# Training an LGD to not go over the fence.



## babsbag (Jan 28, 2013)

This isn't for me, we have a hot wire, problem solved. But how do owners with no hot wires keep the LGD inside of the pasture? I have a friend with one that won't stay home. fence is 4' high.

If if is a fence climber how do you break the habit?


----------



## Southern by choice (Jan 28, 2013)

babsbag said:
			
		

> This isn't for me, we have a hot wire, problem solved. But how do owners with no hot wires keep the LGD inside of the pasture? I have a friend with one that won't stay home. fence is 4' high.
> 
> If if is a fence climber how do you break the habit?


HOT WIRE!


----------



## goodolboy (Jan 28, 2013)

Amen


----------



## Straw Hat Kikos (Jan 28, 2013)

Yeah the only way is hot wire. Works like a charm.  The ones here got zapped a few times and have never done it again. Hot wire isn't even on anymore and hasn't been for months. Get some hot wire.


----------



## babsbag (Jan 29, 2013)

I am a strong proponent of a hot wire. My dogs and my goats leave my fences alone. But I find that many people can't make the fences "hot". I know that is because of either sloppy installation, bad ground connection, or a dead short in the fence from something touching it. I don't find it so hard to maintain mine but it is installed and maintained correctly, but it just seems too hard of a task for many people.

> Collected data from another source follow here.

-- ==== Sys2Proof/Laws/Frames.lean ====
section
/-! SUPPORT. What each block's operations leave alone: the fields of State that an operation does not own. -/

namespace Sys2Proof.Machine

@[simp] theorem State.enterFault_frame (s : State) (n : LaneId) :
    (s.enterFault n).ownAddress = s.ownAddress ∧ (s.enterFault n).ms = s.ms ∧
    (s.enterFault n).freeFlowPin = s.freeFlowPin ∧
    (s.enterFault n).freeFlowSetting = s.freeFlowSetting ∧ (s.enterFault n).heldOrder = s.heldOrder ∧
    (s.enterFault n).tables = s.tables ∧ (s.enterFault n).ports = s.ports ∧
    (s.enterFault n).passback = s.passback ∧ (s.enterFault n).maze = s.maze ∧
    (s.enterFault n).deferred = s.deferred ∧ (s.enterFault n).time = s.time ∧
    (s.enterFault n).loop = s.loop ∧ (s.enterFault n).choices = s.choices ∧
    (s.enterFault n).pending = s.pending ∧ (s.enterFault n).mgmt.shadows = s.mgmt.shadows ∧
    (s.enterFault n).mgmt.enables = s.mgmt.enables ∧ (s.enterFault n).mgmt.overruns = s.mgmt.overruns := by
  simp only [State.enterFault]
  simp

@[simp] theorem State.rest_frame (s : State) (n : LaneId) :
    (s.rest n).ownAddress = s.ownAddress ∧ (s.rest n).ms = s.ms ∧
    (s.rest n).freeFlowPin = s.freeFlowPin ∧ (s.rest n).freeFlowSetting = s.freeFlowSetting ∧
    (s.rest n).heldOrder = s.heldOrder ∧ (s.rest n).tables = s.tables ∧ (s.rest n).ports = s.ports ∧
    (s.rest n).passback = s.passback ∧ (s.rest n).maze = s.maze ∧ (s.rest n).deferred = s.deferred ∧
    (s.rest n).time = s.time ∧ (s.rest n).loop = s.loop ∧ (s.rest n).choices = s.choices ∧
    (s.rest n).pending = s.pending ∧ (s.rest n).mgmt.shadows = s.mgmt.shadows ∧
    (s.rest n).mgmt.enables = s.mgmt.enables ∧ (s.rest n).mgmt.overruns = s.mgmt.overruns := by
  simp only [State.rest]
  (repeat' split) <;> simp

@[simp] theorem State.closureChange_frame (s : State) (n : LaneId) :
    (s.closureChange n).ownAddress = s.ownAddress ∧ (s.closureChange n).ms = s.ms ∧
    (s.closureChange n).freeFlowPin = s.freeFlowPin ∧
    (s.closureChange n).freeFlowSetting = s.freeFlowSetting ∧
    (s.closureChange n).heldOrder = s.heldOrder ∧ (s.closureChange n).tables = s.tables ∧
    (s.closureChange n).ports = s.ports ∧ (s.closureChange n).passback = s.passback ∧
    (s.closureChange n).maze = s.maze ∧ (s.closureChange n).deferred = s.deferred ∧
    (s.closureChange n).time = s.time ∧ (s.closureChange n).loop = s.loop ∧
    (s.closureChange n).choices = s.choices ∧ (s.closureChange n).pending = s.pending ∧
    (s.closureChange n).mgmt.shadows = s.mgmt.shadows ∧
    (s.closureChange n).mgmt.enables = s.mgmt.enables ∧
    (s.closureChange n).mgmt.overruns = s.mgmt.overruns := by
  simp only [State.closureChange]
  (repeat' split) <;> simp

@[simp] theorem State.closureChangeAll_frame (s : State) :
    s.closureChangeAll.ownAddress = s.ownAddress ∧ s.closureChangeAll.ms = s.ms ∧
    s.closureChangeAll.freeFlowPin = s.freeFlowPin ∧
    s.closureChangeAll.freeFlowSetting = s.freeFlowSetting ∧
    s.closureChangeAll.heldOrder = s.heldOrder ∧ s.closureChangeAll.tables = s.tables ∧
    s.closureChangeAll.ports = s.ports ∧ s.closureChangeAll.passback = s.passback ∧
    s.closureChangeAll.maze = s.maze ∧ s.closureChangeAll.deferred = s.deferred ∧
    s.closureChangeAll.time = s.time ∧ s.closureChangeAll.loop = s.loop ∧
    s.closureChangeAll.choices = s.choices ∧ s.closureChangeAll.pending = s.pending ∧
    s.closureChangeAll.mgmt.shadows = s.mgmt.shadows ∧
    s.closureChangeAll.mgmt.enables = s.mgmt.enables ∧
    s.closureChangeAll.mgmt.overruns = s.mgmt.overruns := by
  simp only [State.closureChangeAll, LaneId.all, List.foldl]
  simp

@[simp] theorem State.enterFreeFlow_frame (s : State) (n : LaneId) :
    (s.enterFreeFlow n).ownAddress = s.ownAddress ∧ (s.enterFreeFlow n).ms = s.ms ∧
    (s.enterFreeFlow n).freeFlowPin = s.freeFlowPin ∧
    (s.enterFreeFlow n).freeFlowSetting = s.freeFlowSetting ∧
    (s.enterFreeFlow n).heldOrder = s.heldOrder ∧ (s.enterFreeFlow n).tables = s.tables ∧
    (s.enterFreeFlow n).ports = s.ports ∧ (s.enterFreeFlow n).passback = s.passback ∧
    (s.enterFreeFlow n).maze = s.maze ∧ (s.enterFreeFlow n).deferred = s.deferred ∧
    (s.enterFreeFlow n).time = s.time ∧ (s.enterFreeFlow n).loop = s.loop ∧
    (s.enterFreeFlow n).mgmt = s.mgmt ∧ (s.enterFreeFlow n).choices = s.choices ∧
    (s.enterFreeFlow n).pending = s.pending := by
  simp only [State.enterFreeFlow]
  simp

@[simp] theorem State.countFree_frame (s : State) (n : LaneId) (w : PassageWindow) :
    (s.countFree n w).ownAddress = s.ownAddress ∧ (s.countFree n w).ms = s.ms ∧
    (s.countFree n w).freeFlowPin = s.freeFlowPin ∧
    (s.countFree n w).freeFlowSetting = s.freeFlowSetting ∧
    (s.countFree n w).heldOrder = s.heldOrder ∧ (s.countFree n w).tables = s.tables ∧
    (s.countFree n w).ports = s.ports ∧ (s.countFree n w).passback = s.passback ∧
    (s.countFree n w).deferred = s.deferred ∧ (s.countFree n w).time = s.time ∧
    (s.countFree n w).loop = s.loop ∧ (s.countFree n w).choices = s.choices ∧
    (s.countFree n w).pending = s.pending ∧ (s.countFree n w).mgmt.shadows = s.mgmt.shadows ∧
    (s.countFree n w).mgmt.enables = s.mgmt.enables ∧
    (s.countFree n w).mgmt.overruns = s.mgmt.overruns ∧
    (s.countFree n w).maze.gate = s.maze.gate ∧ (s.countFree n w).maze.liftRun = s.maze.liftRun ∧
    (s.countFree n w).maze.loadingHold = s.maze.loadingHold ∧ (s.countFree n w).maze.window = s.maze.window ∧
    (s.countFree n w).maze.day = s.maze.day ∧ (s.countFree n w).maze.interval = s.maze.interval := by
  simp only [State.countFree]
  (repeat' split) <;> simp

@[simp] theorem State.closeLateTrail_frame (s : State) (n : LaneId) :
    (s.closeLateTrail n).ownAddress = s.ownAddress ∧ (s.closeLateTrail n).ms = s.ms ∧
    (s.closeLateTrail n).freeFlowPin = s.freeFlowPin ∧
    (s.closeLateTrail n).freeFlowSetting = s.freeFlowSetting ∧
    (s.closeLateTrail n).heldOrder = s.heldOrder ∧ (s.closeLateTrail n).tables = s.tables ∧
    (s.closeLateTrail n).ports = s.ports ∧ (s.closeLateTrail n).passback = s.passback ∧
    (s.closeLateTrail n).deferred = s.deferred ∧ (s.closeLateTrail n).time = s.time ∧
    (s.closeLateTrail n).loop = s.loop ∧ (s.closeLateTrail n).choices = s.choices ∧
    (s.closeLateTrail n).pending = s.pending ∧ (s.closeLateTrail n).mgmt.shadows = s.mgmt.shadows ∧
    (s.closeLateTrail n).mgmt.enables = s.mgmt.enables ∧
    (s.closeLateTrail n).mgmt.overruns = s.mgmt.overruns ∧
    (s.closeLateTrail n).maze.gate = s.maze.gate ∧ (s.closeLateTrail n).maze.liftRun = s.maze.liftRun ∧
    (s.closeLateTrail n).maze.loadingHold = s.maze.loadingHold ∧
    (s.closeLateTrail n).maze.window = s.maze.window ∧
    (s.closeLateTrail n).maze.day = s.maze.day ∧ (s.closeLateTrail n).maze.interval = s.maze.interval := by
  simp only [State.closeLateTrail]
  (repeat' split) <;> simp

@[simp] theorem State.takeRole_frame (s : State) (n : LaneId) (r : Role) :
    (s.takeRole n r).ownAddress = s.ownAddress ∧ (s.takeRole n r).ms = s.ms ∧
    (s.takeRole n r).freeFlowPin = s.freeFlowPin ∧
    (s.takeRole n r).freeFlowSetting = s.freeFlowSetting ∧ (s.takeRole n r).heldOrder = s.heldOrder ∧
    (s.takeRole n r).tables = s.tables ∧ (s.takeRole n r).ports = s.ports ∧
    (s.takeRole n r).passback = s.passback ∧ (s.takeRole n r).maze.gate = s.maze.gate ∧
    (s.takeRole n r).maze.liftRun = s.maze.liftRun ∧
    (s.takeRole n r).maze.loadingHold = s.maze.loadingHold ∧ (s.takeRole n r).maze.window = s.maze.window ∧
    (s.takeRole n r).maze.day = s.maze.day ∧ (s.takeRole n r).maze.interval = s.maze.interval ∧
    (s.takeRole n r).deferred = s.deferred ∧ (s.takeRole n r).time = s.time ∧
    (s.takeRole n r).loop = s.loop ∧ (s.takeRole n r).choices = s.choices ∧
    (s.takeRole n r).pending = s.pending ∧ (s.takeRole n r).mgmt.shadows = s.mgmt.shadows ∧
    (s.takeRole n r).mgmt.enables = s.mgmt.enables ∧ (s.takeRole n r).mgmt.overruns = s.mgmt.overruns := by
  simp only [State.takeRole]
  (repeat' split) <;> simp

@[simp] theorem State.comeToRest_frame (s : State) (n : LaneId) :
    (s.comeToRest n).ownAddress = s.ownAddress ∧ (s.comeToRest n).ms = s.ms ∧
    (s.comeToRest n).freeFlowPin = s.freeFlowPin ∧
    (s.comeToRest n).freeFlowSetting = s.freeFlowSetting ∧ (s.comeToRest n).heldOrder = s.heldOrder ∧
    (s.comeToRest n).tables = s.tables ∧ (s.comeToRest n).ports = s.ports ∧
    (s.comeToRest n).passback = s.passback ∧ (s.comeToRest n).maze.gate = s.maze.gate ∧
    (s.comeToRest n).maze.liftRun = s.maze.liftRun ∧
    (s.comeToRest n).maze.loadingHold = s.maze.loadingHold ∧ (s.comeToRest n).maze.window = s.maze.window ∧
    (s.comeToRest n).maze.day = s.maze.day ∧ (s.comeToRest n).maze.interval = s.maze.interval ∧
    (s.comeToRest n).deferred = s.deferred ∧ (s.comeToRest n).time = s.time ∧
    (s.comeToRest n).loop = s.loop ∧ (s.comeToRest n).choices = s.choices ∧
    (s.comeToRest n).pending = s.pending ∧ (s.comeToRest n).mgmt.shadows = s.mgmt.shadows ∧
    (s.comeToRest n).mgmt.enables = s.mgmt.enables ∧ (s.comeToRest n).mgmt.overruns = s.mgmt.overruns := by
  simp only [State.comeToRest]
  (repeat' split) <;> simp

@[simp] theorem State.release_frame (s : State) (n : LaneId) :
    (s.release n).ownAddress = s.ownAddress ∧ (s.release n).ms = s.ms ∧
    (s.release n).freeFlowPin = s.freeFlowPin ∧ (s.release n).freeFlowSetting = s.freeFlowSetting ∧
    (s.release n).tables = s.tables ∧ (s.release n).passback = s.passback ∧
    (s.release n).maze = s.maze ∧ (s.release n).deferred = s.deferred ∧ (s.release n).time = s.time ∧
    (s.release n).loop = s.loop ∧ (s.release n).mgmt = s.mgmt ∧ (s.release n).choices = s.choices ∧
    (s.release n).pending = s.pending := by
  simp only [State.release]
  (repeat' split) <;> simp

@[simp] theorem State.refuse_frame (s : State) (n : LaneId) (d : Display) (k : Nat) :
    (s.refuse n d k).ownAddress = s.ownAddress ∧ (s.refuse n d k).ms = s.ms ∧
    (s.refuse n d k).freeFlowPin = s.freeFlowPin ∧
    (s.refuse n d k).freeFlowSetting = s.freeFlowSetting ∧ (s.refuse n d k).tables = s.tables ∧
    (s.refuse n d k).passback = s.passback ∧ (s.refuse n d k).maze.gate = s.maze.gate ∧
    (s.refuse n d k).maze.liftRun = s.maze.liftRun ∧
    (s.refuse n d k).maze.loadingHold = s.maze.loadingHold ∧ (s.refuse n d k).maze.window = s.maze.window ∧
    (s.refuse n d k).maze.day = s.maze.day ∧ (s.refuse n d k).maze.interval = s.maze.interval ∧
    (s.refuse n d k).deferred = s.deferred ∧ (s.refuse n d k).time = s.time ∧
    (s.refuse n d k).loop = s.loop ∧ (s.refuse n d k).choices = s.choices ∧
    (s.refuse n d k).pending = s.pending ∧ (s.refuse n d k).mgmt.shadows = s.mgmt.shadows ∧
    (s.refuse n d k).mgmt.enables = s.mgmt.enables ∧ (s.refuse n d k).mgmt.overruns = s.mgmt.overruns := by
  simp only [State.refuse]
  simp

@[simp] theorem State.disownWrite_frame (s : State) (n : LaneId) (o : WriteOwner) :
    (s.disownWrite n o).ownAddress = s.ownAddress ∧ (s.disownWrite n o).ms = s.ms ∧
    (s.disownWrite n o).freeFlowPin = s.freeFlowPin ∧
    (s.disownWrite n o).freeFlowSetting = s.freeFlowSetting ∧
    (s.disownWrite n o).heldOrder = s.heldOrder ∧ (s.disownWrite n o).tables = s.tables ∧
    (s.disownWrite n o).lanes = s.lanes ∧ (s.disownWrite n o).passback = s.passback ∧
    (s.disownWrite n o).maze = s.maze ∧ (s.disownWrite n o).deferred = s.deferred ∧
    (s.disownWrite n o).time = s.time ∧ (s.disownWrite n o).loop = s.loop ∧
    (s.disownWrite n o).mgmt = s.mgmt ∧ (s.disownWrite n o).choices = s.choices ∧
    (s.disownWrite n o).pending = s.pending := by
  simp only [State.disownWrite]
  simp

@[simp] theorem State.unlock_frame (s : State) (n : LaneId) :
    (s.unlock n).ownAddress = s.ownAddress ∧ (s.unlock n).ms = s.ms ∧
    (s.unlock n).freeFlowPin = s.freeFlowPin ∧ (s.unlock n).freeFlowSetting = s.freeFlowSetting ∧
    (s.unlock n).heldOrder = s.heldOrder ∧ (s.unlock n).tables = s.tables ∧
    (s.unlock n).ports = s.ports ∧ (s.unlock n).maze = s.maze ∧ (s.unlock n).deferred = s.deferred ∧
    (s.unlock n).time = s.time ∧ (s.unlock n).loop = s.loop ∧ (s.unlock n).choices = s.choices ∧
    (s.unlock n).pending = s.pending ∧ (s.unlock n).mgmt.shadows = s.mgmt.shadows ∧
    (s.unlock n).mgmt.enables = s.mgmt.enables ∧ (s.unlock n).mgmt.overruns = s.mgmt.overruns := by
  simp only [State.unlock]
  (repeat' split) <;> simp

@[simp] theorem State.unlockOrSettle_frame (s : State) (n : LaneId) :
    (s.unlockOrSettle n).ownAddress = s.ownAddress ∧ (s.unlockOrSettle n).ms = s.ms ∧
    (s.unlockOrSettle n).freeFlowPin = s.freeFlowPin ∧
    (s.unlockOrSettle n).freeFlowSetting = s.freeFlowSetting ∧
    (s.unlockOrSettle n).heldOrder = s.heldOrder ∧ (s.unlockOrSettle n).tables = s.tables ∧
    (s.unlockOrSettle n).ports = s.ports ∧ (s.unlockOrSettle n).maze = s.maze ∧
    (s.unlockOrSettle n).deferred = s.deferred ∧ (s.unlockOrSettle n).time = s.time ∧
    (s.unlockOrSettle n).loop = s.loop ∧ (s.unlockOrSettle n).choices = s.choices ∧
    (s.unlockOrSettle n).pending = s.pending ∧ (s.unlockOrSettle n).mgmt.shadows = s.mgmt.shadows ∧
    (s.unlockOrSettle n).mgmt.enables = s.mgmt.enables ∧
    (s.unlockOrSettle n).mgmt.overruns = s.mgmt.overruns := by
  simp only [State.unlockOrSettle]
  (repeat' split) <;> simp

@[simp] theorem State.lapse_frame (s : State) (n : LaneId) :
    (s.lapse n).ownAddress = s.ownAddress ∧ (s.lapse n).ms = s.ms ∧
    (s.lapse n).freeFlowPin = s.freeFlowPin ∧ (s.lapse n).freeFlowSetting = s.freeFlowSetting ∧
    (s.lapse n).tables = s.tables ∧ (s.lapse n).deferred = s.deferred ∧ (s.lapse n).time = s.time ∧
    (s.lapse n).loop = s.loop ∧ (s.lapse n).mgmt = s.mgmt ∧ (s.lapse n).choices = s.choices ∧
    (s.lapse n).pending = s.pending := by
  simp only [State.lapse]
  (repeat' split) <;> simp

@[simp] theorem State.startRecovery_frame (s : State) (n : LaneId) :
    (s.startRecovery n).ownAddress = s.ownAddress ∧ (s.startRecovery n).ms = s.ms ∧
    (s.startRecovery n).freeFlowPin = s.freeFlowPin ∧
    (s.startRecovery n).freeFlowSetting = s.freeFlowSetting ∧
    (s.startRecovery n).heldOrder = s.heldOrder ∧ (s.startRecovery n).tables = s.tables ∧
    (s.startRecovery n).ports = s.ports ∧ (s.startRecovery n).passback = s.passback ∧
    (s.startRecovery n).maze = s.maze ∧ (s.startRecovery n).deferred = s.deferred ∧
    (s.startRecovery n).time = s.time ∧ (s.startRecovery n).loop = s.loop ∧
    (s.startRecovery n).mgmt = s.mgmt ∧ (s.startRecovery n).choices = s.choices ∧
    (s.startRecovery n).pending = s.pending := by
  simp only [State.startRecovery]
  (repeat' split) <;> simp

Maybe I should change jobs and start installing hot wires


----------



## heathen (Jan 29, 2013)

My friend KC has a GP and he decided at 2.5 years old he was going to pen him up with the goats..... He don't bother the goats or chickens mind you, but he has roamed between his place his aunts dads and grandma's down a KY hollow. So I said turn on your electric fence because he kept climbing out. One shock he ran down the hill as fast as he could yelping like he was shot and jumped the other fence ran to his dads Garage and wouldn't come out all day. It was priceless, his dad  said I just love that dog he is in the garage guarding my motorcycle and tools. Of course his dad was the reason he was getting put up in the first place because the dog "jumped on him" and he fell and broke his arm, he had been drinking for 4 hours and the dog has never jumped on anyone.


----------



## poorboys (Jan 29, 2013)

we just have fence, part cattle fenceing, no one everytry's to jump over or get out. they won't even walk thru the gate if I leave it open. No hot wire here.


----------



## TTs Chicks (Jan 29, 2013)

My pyr was digging out so I put hot wire around the bottom and that works.  Recently got a pyr/anatolian shep female for free  - she climbed the fence and got out    guess I know why she was free.  I now have a hot wire around the top.  So far so good  I'm hoping this works otherwise she's gonna have to go I don't want to keep her tied up.


----------



## Grazer (Feb 2, 2013)

A good example of why fencing is so very important; this is what our Caucasian shepherd does every time he spots "intruders" http://www.youtube.com/watch?feature=player_embedded&v=qzEJLQI_hg8 
He is definitely not a roamer, he never tries to escape. But he is very intense when it comes to guarding.


----------



## Southern by choice (Feb 2, 2013)

Now that is one good baby!


----------



## Grazer (Feb 2, 2013)

Thank you Southern, he sure is good at his job!
With dogs like him (incredibly protective dogs) a minimum of a 6ft fence is a must lol. 
Dogs with a high wanderlust however are a pain in the *ss. I'm just glad I have never had to deal with one, as with some even a hot wire won't work.


----------



## bonbean01 (Feb 3, 2013)

I'll tell you...if I was an intruder and heard your dog and saw that face over the fence, not knowing if he/she could get over it...I'd be high tailing it outta there!  Good dog!  Not that I was intending to be an intruder...but if I was...yup...that dog would get me outta there fast!


----------



## Grazer (Feb 3, 2013)

Thank you Bonbean, I know what you mean lol
If such a large, ferocious looking dog that I didn't know did that to me while I was walking by that fence, I would never go anywhere near that fence again 

This reminds me of that one time while I was living in Hungary and I was passing near a house with a not very high fence (I think it was only 4ft tall). 
I couldn't see through that fence, so I didn't know they had dogs. When all of a sudden two Kuvasz dogs jumped, lunged at me over the fence and grabbed the hood of my jacket.
The whole thing happened so quickly, I didn't even had the time to get worried. 
My hood was tore up, but I was fine. And very mad at owners for not building a higher fence. 
Owning large guardian breeds is a huge responsibility.


----------